In the current heated debate about the liability-insurance “crisis,” we seem to have forgotten why the law gives victims the right to claim tort damages from those who negligently caused their injuries.

Lawyers, judges and legal scholars generally agree that the purpose of tort law is to help victims and promote safety. Tort law compensates victims because few people have sufficient resources to meet the consequences of injury--most often catastrophic medical expenses and loss of income. It is better that many people bear small losses than that the victim shoulder all the burden. To help the victim once again become a functioning, productive member of the community is not only humane but also socially prudent. This, after all, is why state and federal governments provide relief to communities afflicted by natural disasters.

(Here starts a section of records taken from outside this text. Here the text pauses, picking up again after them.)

-- ==== Sys2Proof/Machine/LinkTime.lean ====
section
/-! DEFINITION. Board time, and the low-power states of the peer ports (R426, R444 to R449, R453 to R455, R722, R727). -/

namespace Sys2Proof.Machine

/-! ### What passes in an idle cycle (R446) -/

/-- What the slewing of device time adds in a cycle: at most 1 ns in 1 µs (R446). -/
def slewStep (s : State) : Int :=
  if s.now / 1000 = (s.now + 10) / 1000 then 0
  else if 0 < s.link.sync.phase then 1
  else if s.link.sync.phase < 0 then -1
  else 0

/-- SYNC_OUT is released 20 ns after it was driven low (R444). -/
def syncRelease (s : State) : State :=
  match s.pins.syncOutLowUntil with
  | none => s
  | some t => if t ≤ s.now then { s with pins := { s.pins with syncOutLowUntil := none } } else s

/-- Whether a call slip waits for a context. -/
def slipWaits (s : State) : Bool := s.queues.any (fun q => !q.2.waiting.isEmpty)

/-- What keeps the device in ACTIVE: a call slip that waits, or a step that is released and not complete (R669). -/
def stepBusy (s : State) : Bool := slipWaits s || s.eng.ctxs.any (fun x => !x.2.pending.isEmpty)

/-- What keeps the device from DOZE: a call slip that waits or runs, or a START to be handled (R669). -/
def slipBusy (s : State) : Bool := slipWaits s || !s.eng.ctxs.isEmpty || s.link.msgs.any (fun m => m.code == 1)

/-- What else keeps the device from SLEEP (R669). -/
def serveBusy (s : State) : Bool :=
  s.acc.running.isSome || !s.acc.queue.isEmpty || s.pool.engine.h0.1.isSome || !s.pool.engine.h0.2.isEmpty
    || s.pool.engine.h1.1.isSome || !s.pool.engine.h1.2.isEmpty || !s.cp.running.isEmpty
    || s.plain.windows.any (fun w => w.2.state == .filling || w.2.state == .encoding)
    || s.pool.extents.any (fun e => leasedNow e.2) || s.pool.grants.any (fun g => g.2.state != 2)

/-- Each timer of R669 starts anew while its condition does not hold. -/
def powerTimers (s : State) : State :=
  { s with power := { s.power with
      idleSince := if stepBusy s then s.now else s.power.idleSince,
      noSlipSince := if slipBusy s then s.now else s.power.noSlipSince,
      quietSince := if serveBusy s then s.now else s.power.quietSince } }

/-- One cycle of the 1.6 GHz network clock in which no command is served (R25; log 1): device time grows by 10 sixteenths of a
nanosecond, give or take a slewing step. -/
def idleTick (s : State) : State :=
  if s.pins.aux then
    let d := slewStep s
    let s := { s with now := ((s.now : Int) + 10 + d).toNat,
                      link := { s.link with sync := { s.link.sync with phase := s.link.sync.phase - d } } }
    peerTick (powerTimers (syncRelease s))
  else s

/-! ### Sync pulses (R444, R446, R722) -/

/-- Board time changed. -/
def syncMod (s : State) (f : SyncState → SyncState) : State := { s with link := { s.link with sync := f s.link.sync } }

/-- Time between sync pulses, 65,536 ns. -/
def syncPeriod : Nat := 2 ^ 20

/-- SYNC_PULSE (R444, R722): the master's device time reaches a multiple of 65,536 ns. -/
def execSyncPulse (s : State) : Out :=
  let k := s.now / syncPeriod
  if s.link.sync.master ∧ s.pins.pwrOk ∧ s.pins.perstN ∧ s.link.sync.lastPulse.getD 0 < k then
    .next { syncMod s (fun y => { y with lastPulse := some k }) with pins := { s.pins with syncOutLowUntil := some (s.now + nsT 20) } }
  else .next s

/-- An offset from the master's time is measured: within ±20 ns or not, and since when (R447). -/
def offsetSeen (s : State) (d : Int) : State :=
  let near := decide (d ≤ 320) && decide (-320 ≤ d)
  syncMod s (fun y =>
    let since := y.withinSince.getD s.now
    { y with
      offset := d
      withinSince := if near then some since else none
      awaySince := if near then none else some (y.awaySince.getD s.now)
      locked := y.locked || (near && decide (since + msT 1 ≤ s.now)) })

/-- Device time follows the master's (R446, R447): the first time, with no call slip running, by a step forward, and else by
slewing. Device time never decreases. -/
def follow (s : State) (d : Int) : State :=
  let y := s.link.sync
  if !y.stepped ∧ !y.locked ∧ s.eng.ctxs.isEmpty ∧ 0 ≤ d then
    let s := syncMod s (fun y => { y with stepped := true, phase := 0 })
    offsetSeen { s with now := ((s.now : Int) + d).toNat } 0
  else offsetSeen (syncMod s (fun y => { y with stepped := true, phase := d })) d

/-- The θ of the direct port to the master, where there is one that hears it (R446). -/
def masterTheta (s : State) : Int :=
  ((s.link.ports.find? (fun p => p.2.kind == .mesh && p.2.time.heard && p.2.partner / 8 == s.ident.board
    && ((tget s.link.sync.heardSlots (p.2.partner % 8)).map (·.2)).getD false)).map (fun p => p.2.time.theta)).getD 0

/-- The multiple of the pulse period nearest to a time. -/
def nearestPulse (t : Int) : Int := (t + 2 ^ 19) / 2 ^ 20 * 2 ^ 20

/-- SYNC_IN_EDGE (R446, R447, R722, R727): a falling edge gives the phase, less the skew of this slot. -/
def execSyncInEdge (s : State) : Out :=
  if s.pins.perstN ∧ s.power.state ≠ .auxOnly ∧ !s.link.sync.master then
    let t : Int := (s.now : Int) - s.link.sync.skew.getD s.ident.slot.toNat 0
    let d := nearestPulse (t + masterTheta s) - t
    .next (follow (syncMod s (fun y => { y with heardMasterAt := s.now, pulseAt := some s.now })) d)
  else .next s

/-- SYNC_ERR_TIMEOUT (R447): beyond ±20 ns for 1 ms. -/
def execSyncErrTimeout (s : State) : Out :=
  let y := s.link.sync
  match y.awaySince with
  | none => .next s
  | some t =>
    if t + msT 1 ≤ s.now ∧ !y.syncErr.val ∧ !y.master then
      .next (logNow (syncMod s (fun y => { y with syncErr := stickySet s.now }))
        { kind := 0x0502, severity := 2, detail0 := signedIn 64 (y.offset / 16) })
    else .next s

/-- MASTER_ELECTION (R448): neither pulse nor TIME flit from a master for 1 ms, and this is the lowest slot of those heard. -/
def execMasterElection (s : State) : Out :=
  let y := s.link.sync
  let others := (y.heardSlots.filter (fun h => decide (s.now ≤ h.2.1 + msT 1))).map (·.1)
  if s.boot.stage = .served ∧ !y.master ∧ y.heardMasterAt + msT 1 ≤ s.now ∧ others ≠ [] ∧ others.all (fun k => decide (s.ident.slot.toNat < k)) then
    .next (syncMod s (fun y => { y with master := true, masterSince := s.now, phase := 0, awaySince := none, lastPulse := some (s.now / syncPeriod) }))
  else .next s

/-! ### TIME flits (R405, R426, R445) -/

/-- Payload of a TIME flit (R445). -/
def timePayload (s : State) (q : Port) : Bytes :=
  leBytes 8 s.now ++ leBytes 8 q.time.echoTx ++ leBytes 8 q.time.echoRx ++ leBytes 1 (bitN s.link.sync.master + 2 * bitN s.link.sync.locked)

/-- A port key that is due is renewed by a new authentication, which the lower node ID begins (R420, R426). -/
def keyRenew (s : State) (p : Nat) : State :=
  let q := portOf s p
  if q.state = .inService ∧ q.step = 6 ∧ q.key.isSome ∧ nodeId s < q.partner
      ∧ (0x80000000 ≤ q.flow.txSseq ∨ q.keySince + secT 3600 ≤ s.now) then
    authStart (portMod s p (fun q => { q with step := 5, stepSince := s.now })) p
  else s

/-- TIME_FLIT_SEND (R405 step 6, R445): every 10 µs in L0 or L0H. -/
def execTimeFlitSend (port : Nat) (s : State) : Out :=
  let q := portOf s port
  let up := q.state == .inService || (q.state == .authenticating && q.step == 6)
  if up ∧ q.lp ≠ .ls ∧ (q.time.lastSent = 0 ∨ q.time.lastSent + usT 10 ≤ s.now) then
    let (s, b) := portSeal s port true (ownFlit 2 3 25 (fit 224 (timePayload s q)))
    let s := portPut (portMod s port (fun q => { q with time := { q.time with lastSent := s.now } })) port (some 3) b
    .next (keyRenew (portEnterIf s port) port)
  else .next s

/-- θ of R445, in 1/16 ns: the sender's clock less this module's. -/
def theta (echoTx echoRx tx rx : Nat) : Int := (((echoRx : Int) - echoTx) + ((tx : Int) - rx)) / 2

/-- A module of the board is heard (R448). -/
def slotHeard (s : State) (slot : Nat) (isMaster : Bool) : State :=
  syncMod s (fun y => { y with heardSlots := tset y.heardSlots slot (s.now, isMaster) })

/-- A module that became master within the last 1 ms yields to another master that it hears (R448). -/
def masterYields (s : State) : State :=
  if s.link.sync.master && decide (s.now ≤ s.link.sync.masterSince + msT 1) then syncMod s (fun y => { y with master := false })
  else s

/-- A TIME flit of the master (R446, R448): device time follows its θ, once it is known, while sync pulses are absent. -/
def masterHeard (s : State) (known : Bool) (th : Int) : State :=
  let s := masterYields s
  if s.link.sync.master then s
  else
    let s := syncMod s (fun y => { y with heardMasterAt := s.now })
    let absent : Bool := match s.link.sync.pulseAt with
      | none => true
      | some t => decide (t + 2 * syncPeriod < s.now)
    if absent ∧ known then follow s th else s

/-- TIME_FLIT_RECEIVE (R405 step 6, R445 to R449): a module that has been master for less than 1 ms gives way to another that
says it is (R448, log 139). `rx` is the time at which the flit crossed the lane interface. -/
def execTimeFlitReceive (port rx : Nat) (s : State) : Out :=
  match inboxHead s port (fun f => f.type == 2) with
  | none => .next s
  | some f =>
    let s := inboxPop s port
    let b := f.payload
    let tx := leAt b 0 8
    let echoTx := leAt b 8 8
    let th := if echoTx = 0 then (portOf s port).time.theta else theta echoTx (leAt b 0x10 8) tx rx
    let s := portMod s port (fun q => { q with time := { q.time with echoTx := tx, echoRx := rx, theta := th, heard := true } })
    let q := portOf s port
    let isMaster := natBit (leAt b 0x18 1) 0
    let board := q.kind == .mesh && q.partner / 8 == s.ident.board
    let s := if board then slotHeard s (q.partner % 8) isMaster else s
    let s := if board ∧ isMaster then masterHeard s (echoTx ≠ 0) th else s
    .next (portEnterIf s port)

/-! ### Low-power states (R453 to R455) -/

/-- The urgency level that a port's pins give, where BW_URGENCY enables them (R502). -/
def urgLevel (s : State) (p : Nat) : Nat :=
  let u := tgetD s.link.urg p {}
  if u.pins && (portOf s p).kind == .accel then u.level.toNat else 0

/-- Whether a port may be in a low-power state at all (R455, R503). -/
def lpPermitted (s : State) (p : Nat) (l : LpState) : Bool :=
  let q := portOf s p
  let deep := s.power.state == .doze || s.power.state == .sleep
  match l with
  | .l0 => true
  | .l0h => decide (urgLevel s p < 2) && (deep || q.lpPermit.getLsbD 0)
  | .ls => decide (urgLevel s p < 1) && (deep || q.lpPermit.getLsbD 1)

/-- Flits that take a quarter of 185 GB/s over 4 µs (R453). -/
def quarterEgress : Nat := 722

/-- Whether the entry condition of a low-power state holds at this side (R453). -/
def lpHolds (s : State) (p : Nat) (l : LpState) : Bool :=
  let q := portOf s p
  q.state == .inService && q.flow.egress.isEmpty && lpPermitted s p l && match l with
    | .l0 => true
    | .l0h => q.lanes == 0xFF && decide ((q.inServiceSince.getD s.now) + usT 4 ≤ s.now)
        && decide ((q.egressTimes.filter (fun t => decide (s.now < t + usT 4))).length ≤ quarterEgress)
    | .ls => decide (q.lpIdleSince + usT 50 ≤ s.now)

/-- The deepest low-power state whose condition holds. -/
def lpDeepest (s : State) (p : Nat) : LpState :=
  if lpHolds s p .ls then .ls else if lpHolds s p .l0h then .l0h else .l0

/-- The shallower of two low-power states. -/
def lpShallow (a b : LpState) : LpState := if lpCode a ≤ lpCode b then a else b

/-- A state from its number in LP_REQ. -/
def codeLp (n : Nat) : LpState := if n = 1 then .l0h else if n = 2 then .ls else .l0

/-- LP_IDLE_TIMER (R453 to R455): the side asks for the deepest state whose condition holds. -/
def execLpIdleTimer (port : Nat) (s : State) : Out :=
  let q := portOf s port
  let l := lpDeepest s port
  if lpCode q.lp < lpCode l ∧ q.lpAsked = none then
    let idle := q.lpIdleSince
    let s := lctlSend s port 8 (leBytes 1 (lpCode l))
    .next (portMod s port (fun q => { q with lpAsked := some l, lpIdleSince := idle }))
  else .next s

/-- LP_REQ (R454): answered, or taken for the answer to this side's own. -/
def execLpReq (port : Nat) (s : State) : Out :=
  match inboxHead s port (isLctl 8) with
  | none => .next s
  | some f =>
    let s := inboxPop s port
    let l := codeLp (leAt (ctlOne f) 0 1)
    match (portOf s port).lpAsked with
    | some mine => .next (portMod s port (fun q => { q with lp := lpShallow mine l, lpAsked := none }))
    | none =>
      let idle := (portOf s port).lpIdleSince
      if lpHolds s port l ∧ l ≠ .l0 then
        .next (portMod (lctlSend s port 9 (leBytes 1 (lpCode l))) port (fun q => { q with lp := l, lpAsked := none, lpIdleSince := idle }))
      else .next (portMod (lctlSend s port 10 []) port (fun q => { q with lpIdleSince := idle }))

/-- LP_ACK (R454): the state is entered. -/
def execLpAck (port : Nat) (s : State) : Out :=
  match inboxHead s port (isLctl 9) with
  | none => .next s
  | some _ =>
    let s := inboxPop s port
    match (portOf s port).lpAsked with
    | none => .next s
    | some l => .next (portMod s port (fun q => { q with lp := l, lpAsked := none }))

/-- LP_NAK (R454): the port stays as it is. -/
def execLpNak (port : Nat) (s : State) : Out :=
  match inboxHead s port (isLctl 10) with
  | none => .next s
  | some _ => .next (portMod (inboxPop s port) port (fun q => { q with lpAsked := none }))

/-- WAKE (R454): the partner wakes the port, by LCTL WAKE or from LS by a wake pattern. -/
def execWake (port : Nat) (s : State) : Out :=
  match inboxHead s port (isLctl 11) with
  | some _ => .next (portMod (inboxPop s port) port (fun q => { q with lp := .l0, lpAsked := none }))
  | none =>
    if (portOf s port).lp = .ls then .next (portMod s port (fun q => { q with lp := .l0, lpAsked := none })) else .next s

end Sys2Proof.Machine
end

Safety first is even more important than binding up wounds. Chernobyl is a grim reminder, if any were needed. Tort damages should promote safety in much the same way that criminal penalties are supposed to discourage crime. The jury in a tort action weighs the cost of possible safety precautions against the cost of the accidents that they would have avoided. If a cost-effective safety precaution would have prevented the victim’s injury, the defendant must pay the plaintiff’s damages. This sends a message that it is cheaper to buy safety in advance than to pay for injuries afterward. Just as the criminal law deters crime only if penalties are certain, so tort law deters negligence only if all negligent defendants are held liable.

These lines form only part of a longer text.